Data records:
theorem decodeWord_01 (w : W32) (h : fOp w = 0x01) : decodeWord w = dec01 w := by
  rw [decodeWord, h]
  rfl
theorem decodeWord_02 (w : W32) (h : fOp w = 0x02) : decodeWord w = dec02 w := by
  rw [decodeWord, h]
  rfl
theorem decodeWord_03 (w : W32) (h : fOp w = 0x03) : decodeWord w = dec03 w := by
  rw [decodeWord, h]
  rfl
theorem decodeWord_04 (w : W32) (h : fOp w = 0x04) : decodeWord w = dec04 w := by
  rw [decodeWord, h]
  rfl
theorem decodeWord_05 (w : W32) (h : fOp w = 0x05) : decodeWord w = dec05 w := by
  rw [decodeWord, h]
  rfl
theorem decodeWord_06 (w : W32) (h : fOp w = 0x06) : decodeWord w = dec06 w := by
  rw [decodeWord, h]
  rfl
theorem decodeWord_10 (w : W32) (h : fOp w = 0x10) : decodeWord w = dec10 w := by
  rw [decodeWord, h]
  rfl
theorem decodeWord_11 (w : W32) (h : fOp w = 0x11) : decodeWord w = dec11 w := by
  rw [decodeWord, h]
  rfl
theorem decodeWord_12 (w : W32) (h : fOp w = 0x12) : decodeWord w = dec12 w := by
  rw [decodeWord, h]
  rfl
theorem decodeWord_13 (w : W32) (h : fOp w = 0x13) : decodeWord w = dec13 w := by
  rw [decodeWord, h]
  rfl
theorem decodeWord_14 (w : W32) (h : fOp w = 0x14) : decodeWord w = dec14 w := by
  rw [decodeWord, h]
  rfl
theorem decodeWord_15 (w : W32) (h : fOp w = 0x15) : decodeWord w = dec15 w := by
  rw [decodeWord, h]
  rfl
theorem decodeWord_16 (w : W32) (h : fOp w = 0x16) : decodeWord w = dec16 w := by
  rw [decodeWord, h]
  rfl
theorem decodeWord_17 (w : W32) (h : fOp w = 0x17) : decodeWord w = dec17 w := by
  rw [decodeWord, h]
  rfl
theorem decodeWord_18 (w : W32) (h : fOp w = 0x18) : decodeWord w = dec18 w := by
  rw [decodeWord, h]
  rfl
theorem decodeWord_19 (w : W32) (h : fOp w = 0x19) : decodeWord w = dec19 w := by
  rw [decodeWord, h]
  rfl
theorem decodeWord_1A (w : W32) (h : fOp w = 0x1A) : decodeWord w = dec1A w := by
  rw [decodeWord, h]
  rfl
theorem decodeWord_1B (w : W32) (h : fOp w = 0x1B) : decodeWord w = dec1B w := by
  rw [decodeWord, h]
  rfl
theorem decodeWord_1C (w : W32) (h : fOp w = 0x1C) : decodeWord w = dec1C w := by
  rw [decodeWord, h]
  rfl
theorem decodeWord_20 (w : W32) (h : fOp w = 0x20) : decodeWord w = dec20 w := by
  rw [decodeWord, h]
  rfl
theorem decodeWord_21 (w : W32) (h : fOp w = 0x21) : decodeWord w = dec21 w := by
  rw [decodeWord, h]
  rfl
theorem decodeWord_22 (w : W32) (h : fOp w = 0x22) : decodeWord w = dec22 w := by
  rw [decodeWord, h]
  rfl
theorem decodeWord_23 (w : W32) (h : fOp w = 0x23) : decodeWord w = dec23 w := by
  rw [decodeWord, h]
  rfl
theorem decodeWord_24 (w : W32) (h : fOp w = 0x24) : decodeWord w = dec24 w := by
  rw [decodeWord, h]
  rfl
theorem decodeWord_25 (w : W32) (h : fOp w = 0x25) : decodeWord w = dec25 w := by
  rw [decodeWord, h]
  rfl
theorem decodeWord_26 (w : W32) (h : fOp w = 0x26) : decodeWord w = dec26 w := by
  rw [decodeWord, h]
  rfl
theorem decodeWord_27 (w : W32) (h : fOp w = 0x27) : decodeWord w = dec27 w := by
  rw [decodeWord, h]
  rfl
theorem decodeWord_28 (w : W32) (h : fOp w = 0x28) : decodeWord w = dec28 w := by
  rw [decodeWord, h]
  rfl
theorem decodeWord_29 (w : W32) (h : fOp w = 0x29) : decodeWord w = dec29 w := by
  rw [decodeWord, h]
  rfl
theorem decodeWord_2A (w : W32) (h : fOp w = 0x2A) : decodeWord w = dec2A w := by
  rw [decodeWord, h]
  rfl
theorem decodeWord_2B (w : W32) (h : fOp w = 0x2B) : decodeWord w = dec2B w := by
  rw [decodeWord, h]
  rfl
theorem decodeWord_2C (w : W32) (h : fOp w = 0x2C) : decodeWord w = dec2C w := by
  rw [decodeWord, h]
  rfl
theorem decodeWord_2D (w : W32) (h : fOp w = 0x2D) : decodeWord w = dec2D w := by
  rw [decodeWord, h]
  rfl
theorem decodeWord_2E (w : W32) (h : fOp w = 0x2E) : decodeWord w = dec2E w := by
  rw [decodeWord, h]
  rfl
theorem decodeWord_2F (w : W32) (h : fOp w = 0x2F) : decodeWord w = dec2F w := by
  rw [decodeWord, h]
  rfl
theorem decodeWord_30 (w : W32) (h : fOp w = 0x30) : decodeWord w = dec30 w := by
  rw [decodeWord, h]
  rfl
theorem decodeWord_31 (w : W32) (h : fOp w = 0x31) : decodeWord w = dec31 w := by
  rw [decodeWord, h]
  rfl
theorem decodeWord_32 (w : W32) (h : fOp w = 0x32) : decodeWord w = dec32 w := by
  rw [decodeWord, h]
  rfl
theorem decodeWord_33 (w : W32) (h : fOp w = 0x33) : decodeWord w = dec33 w := by
  rw [decodeWord, h]
  rfl
theorem decodeWord_34 (w : W32) (h : fOp w = 0x34) : decodeWord w = dec34 w := by
  rw [decodeWord, h]
  rfl
theorem decodeWord_35 (w : W32) (h : fOp w = 0x35) : decodeWord w = dec35 w := by
  rw [decodeWord, h]
  rfl
theorem decodeWord_36 (w : W32) (h : fOp w = 0x36) : decodeWord w = dec36 w := by
  rw [decodeWord, h]
  rfl
theorem decodeWord_37 (w : W32) (h : fOp w = 0x37) : decodeWord w = dec37 w := by
  rw [decodeWord, h]
  rfl
theorem decodeWord_38 (w : W32) (h : fOp w = 0x38) : decodeWord w = dec38 w := by
  rw [decodeWord, h]
  rfl
theorem decodeWord_39 (w : W32) (h : fOp w = 0x39) : decodeWord w = dec39 w := by
  rw [decodeWord, h]
  rfl
theorem decodeWord_3A (w : W32) (h : fOp w = 0x3A) : decodeWord w = dec3A w := by
  rw [decodeWord, h]
  rfl
theorem decodeWord_3B (w : W32) (h : fOp w = 0x3B) : decodeWord w = dec3B w := by
  rw [decodeWord, h]
  rfl
theorem decodeWord_3C (w : W32) (h : fOp w = 0x3C) : decodeWord w = dec3C w := by
  rw [decodeWord, h]
  rfl
theorem decodeWord_3D (w : W32) (h : fOp w = 0x3D) : decodeWord w = dec3D w := by
  rw [decodeWord, h]
  rfl
theorem decodeWord_3E (w : W32) (h : fOp w = 0x3E) : decodeWord w = dec3E w := by
  rw [decodeWord, h]
  rfl
theorem decodeWord_40 (w : W32) (h : fOp w = 0x40) : decodeWord w = dec40 w := by
  rw [decodeWord, h]
  rfl
theorem decodeWord_41 (w : W32) (h : fOp w = 0x41) : decodeWord w = dec41 w := by
  rw [decodeWord, h]
  rfl
theorem decodeWord_42 (w : W32) (h : fOp w = 0x42) : decodeWord w = dec42 w := by
  rw [decodeWord, h]
  rfl
theorem decodeWord_43 (w : W32) (h : fOp w = 0x43) : decodeWord w = dec43 w := by
  rw [decodeWord, h]
  rfl
theorem decodeWord_44 (w : W32) (h : fOp w = 0x44) : decodeWord w = dec44 w := by
  rw [decodeWord, h]
  rfl
theorem decodeWord_45 (w : W32) (h : fOp w = 0x45) : decodeWord w = dec45 w := by
  rw [decodeWord, h]
  rfl
theorem decodeWord_46 (w : W32) (h : fOp w = 0x46) : decodeWord w = dec46 w := by
  rw [decodeWord, h]
  rfl
theorem decodeWord_47 (w : W32) (h : fOp w = 0x47) : decodeWord w = dec47 w := by
  rw [decodeWord, h]
  rfl
theorem decodeWord_48 (w : W32) (h : fOp w = 0x48) : decodeWord w = dec48 w := by
  rw [decodeWord, h]
  rfl
theorem decodeWord_49 (w : W32) (h : fOp w = 0x49) : decodeWord w = dec49 w := by
  rw [decodeWord, h]
  rfl
theorem decodeWord_4A (w : W32) (h : fOp w = 0x4A) : decodeWord w = dec4A w := by
  rw [decodeWord, h]
  rfl
theorem decodeWord_4B (w : W32) (h : fOp w = 0x4B) : decodeWord w = dec4B w := by
  rw [decodeWord, h]
  rfl
theorem decodeWord_4C (w : W32) (h : fOp w = 0x4C) : decodeWord w = dec4C w := by
  rw [decodeWord, h]
  rfl
theorem decodeWord_4D (w : W32) (h : fOp w = 0x4D) : decodeWord w = dec4D w := by
  rw [decodeWord, h]
  rfl
theorem decodeWord_4E (w : W32) (h : fOp w = 0x4E) : decodeWord w = dec4E w := by
  rw [decodeWord, h]
  rfl
theorem decodeWord_4F (w : W32) (h : fOp w = 0x4F) : decodeWord w = dec4F w := by
  rw [decodeWord, h]
  rfl
theorem decodeWord_50 (w : W32) (h : fOp w = 0x50) : decodeWord w = dec50 w := by
  rw [decodeWord, h]
  rfl
theorem decodeWord_51 (w : W32) (h : fOp w = 0x51) : decodeWord w = dec51 w := by
  rw [decodeWord, h]
  rfl
theorem decodeWord_54 (w : W32) (h : fOp w = 0x54) : decodeWord w = dec54 w := by
  rw [decodeWord, h]
  rfl
theorem decodeWord_55 (w : W32) (h : fOp w = 0x55) : decodeWord w = dec55 w := by
  rw [decodeWord, h]
  rfl
theorem decodeWord_56 (w : W32) (h : fOp w = 0x56) : decodeWord w = dec56 w := by
  rw [decodeWord, h]
  rfl
theorem decodeWord_57 (w : W32) (h : fOp w = 0x57) : decodeWord w = dec57 w := by
  rw [decodeWord, h]
  rfl
theorem decodeWord_58 (w : W32) (h : fOp w = 0x58) : decodeWord w = dec58 w := by
  rw [decodeWord, h]
  rfl
theorem decodeWord_59 (w : W32) (h : fOp w = 0x59) : decodeWord w = dec59 w := by
  rw [decodeWord, h]
  rfl
theorem decodeWord_5A (w : W32) (h : fOp w = 0x5A) : decodeWord w = dec5A w := by
  rw [decodeWord, h]
  rfl
theorem decodeWord_5B (w : W32) (h : fOp w = 0x5B) : decodeWord w = dec5B w := by
  rw [decodeWord, h]
  rfl
theorem decodeWord_5C (w : W32) (h : fOp w = 0x5C) : decodeWord w = dec5C w := by
  rw [decodeWord, h]
  rfl
theorem decodeWord_5D (w : W32) (h : fOp w = 0x5D) : decodeWord w = dec5D w := by
  rw [decodeWord, h]
  rfl
theorem decodeWord_5E (w : W32) (h : fOp w = 0x5E) : decodeWord w = dec5E w := by
  rw [decodeWord, h]
  rfl
theorem decodeWord_60 (w : W32) (h : fOp w = 0x60) : decodeWord w = dec60 w := by
  rw [decodeWord, h]
  rfl
theorem decodeWord_61 (w : W32) (h : fOp w = 0x61) : decodeWord w = dec61 w := by
  rw [decodeWord, h]
  rfl
theorem decodeWord_62 (w : W32) (h : fOp w = 0x62) : decodeWord w = dec62 w := by
  rw [decodeWord, h]
  rfl
theorem decodeWord_63 (w : W32) (h : fOp w = 0x63) : decodeWord w = dec63 w := by
  rw [decodeWord, h]
  rfl
theorem decodeWord_64 (w : W32) (h : fOp w = 0x64) : decodeWord w = dec64 w := by
  rw [decodeWord, h]
  rfl
theorem decodeWord_65 (w : W32) (h : fOp w = 0x65) : decodeWord w = dec65 w := by
  rw [decodeWord, h]
  rfl
theorem decodeWord_66 (w : W32) (h : fOp w = 0x66) : decodeWord w = dec66 w := by
  rw [decodeWord, h]
  rfl
theorem decodeWord_67 (w : W32) (h : fOp w = 0x67) : decodeWord w = dec67 w := by
  rw [decodeWord, h]
  rfl
theorem decodeWord_68 (w : W32) (h : fOp w = 0x68) : decodeWord w = dec68 w := by
  rw [decodeWord, h]
  rfl
theorem decodeWord_69 (w : W32) (h : fOp w = 0x69) : decodeWord w = dec69 w := by
  rw [decodeWord, h]
  rfl
theorem decodeWord_6A (w : W32) (h : fOp w = 0x6A) : decodeWord w = dec6A w := by
  rw [decodeWord, h]
  rfl
theorem decodeWord_6B (w : W32) (h : fOp w = 0x6B) : decodeWord w = dec6B w := by
  rw [decodeWord, h]
  rfl
theorem decodeWord_6C (w : W32) (h : fOp w = 0x6C) : decodeWord w = dec6C w := by
  rw [decodeWord, h]
  rfl
theorem decodeWord_6D (w : W32) (h : fOp w = 0x6D) : decodeWord w = dec6D w := by
  rw [decodeWord, h]
  rfl
theorem decodeWord_6E (w : W32) (h : fOp w = 0x6E) : decodeWord w = dec6E w := by
  rw [decodeWord, h]
  rfl
theorem decodeWord_6F (w : W32) (h : fOp w = 0x6F) : decodeWord w = dec6F w := by
  rw [decodeWord, h]
  rfl
theorem decodeWord_70 (w : W32) (h : fOp w = 0x70) : decodeWord w = dec70 w := by
  rw [decodeWord, h]
  rfl
theorem decodeWord_71 (w : W32) (h : fOp w = 0x71) : decodeWord w = dec71 w := by
  rw [decodeWord, h]
  rfl
theorem decodeWord_72 (w : W32) (h : fOp w = 0x72) : decodeWord w = dec72 w := by
  rw [decodeWord, h]
  rfl
theorem decodeWord_73 (w : W32) (h : fOp w = 0x73) : decodeWord w = dec73 w := by
  rw [decodeWord, h]
  rfl
theorem decodeWord_74 (w : W32) (h : fOp w = 0x74) : decodeWord w = dec74 w := by
  rw [decodeWord, h]
  rfl
theorem decodeWord_75 (w : W32) (h : fOp w = 0x75) : decodeWord w = dec75 w := by
  rw [decodeWord, h]
  rfl
theorem decodeWord_76 (w : W32) (h : fOp w = 0x76) : decodeWord w = dec76 w := by
  rw [decodeWord, h]
  rfl
theorem decodeWord_77 (w : W32) (h : fOp w = 0x77) : decodeWord w = dec77 w := by
  rw [decodeWord, h]
  rfl
theorem decodeWord_78 (w : W32) (h : fOp w = 0x78) : decodeWord w = dec78 w := by
  rw [decodeWord, h]
  rfl
theorem decodeWord_79 (w : W32) (h : fOp w = 0x79) : decodeWord w = dec79 w := by
  rw [decodeWord, h]
  rfl
theorem decodeWord_7A (w : W32) (h : fOp w = 0x7A) : decodeWord w = dec7A w := by
  rw [decodeWord, h]
  rfl
theorem decodeWord_7B (w : W32) (h : fOp w = 0x7B) : decodeWord w = dec7B w := by
  rw [decodeWord, h]
  rfl
theorem decodeWord_7C (w : W32) (h : fOp w = 0x7C) : decodeWord w = dec7C w := by
  rw [decodeWord, h]
  rfl
theorem decodeWord_7D (w : W32) (h : fOp w = 0x7D) : decodeWord w = dec7D w := by
  rw [decodeWord, h]
  rfl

§ AIM OF THE EXERCISE
Wherever the line holding "theorem decodeWord_6E (w" falls in the entries above, copy exactly from it through the line holding "theorem decodeWord_72 (w", inclusive, and add nothing.

§ RESPONSE TO THE TASK
theorem decodeWord_6E (w : W32) (h : fOp w = 0x6E) : decodeWord w = dec6E w := by
  rw [decodeWord, h]
  rfl
theorem decodeWord_6F (w : W32) (h : fOp w = 0x6F) : decodeWord w = dec6F w := by
  rw [decodeWord, h]
  rfl
theorem decodeWord_70 (w : W32) (h : fOp w = 0x70) : decodeWord w = dec70 w := by
  rw [decodeWord, h]
  rfl
theorem decodeWord_71 (w : W32) (h : fOp w = 0x71) : decodeWord w = dec71 w := by
  rw [decodeWord, h]
  rfl
theorem decodeWord_72 (w : W32) (h : fOp w = 0x72) : decodeWord w = dec72 w := by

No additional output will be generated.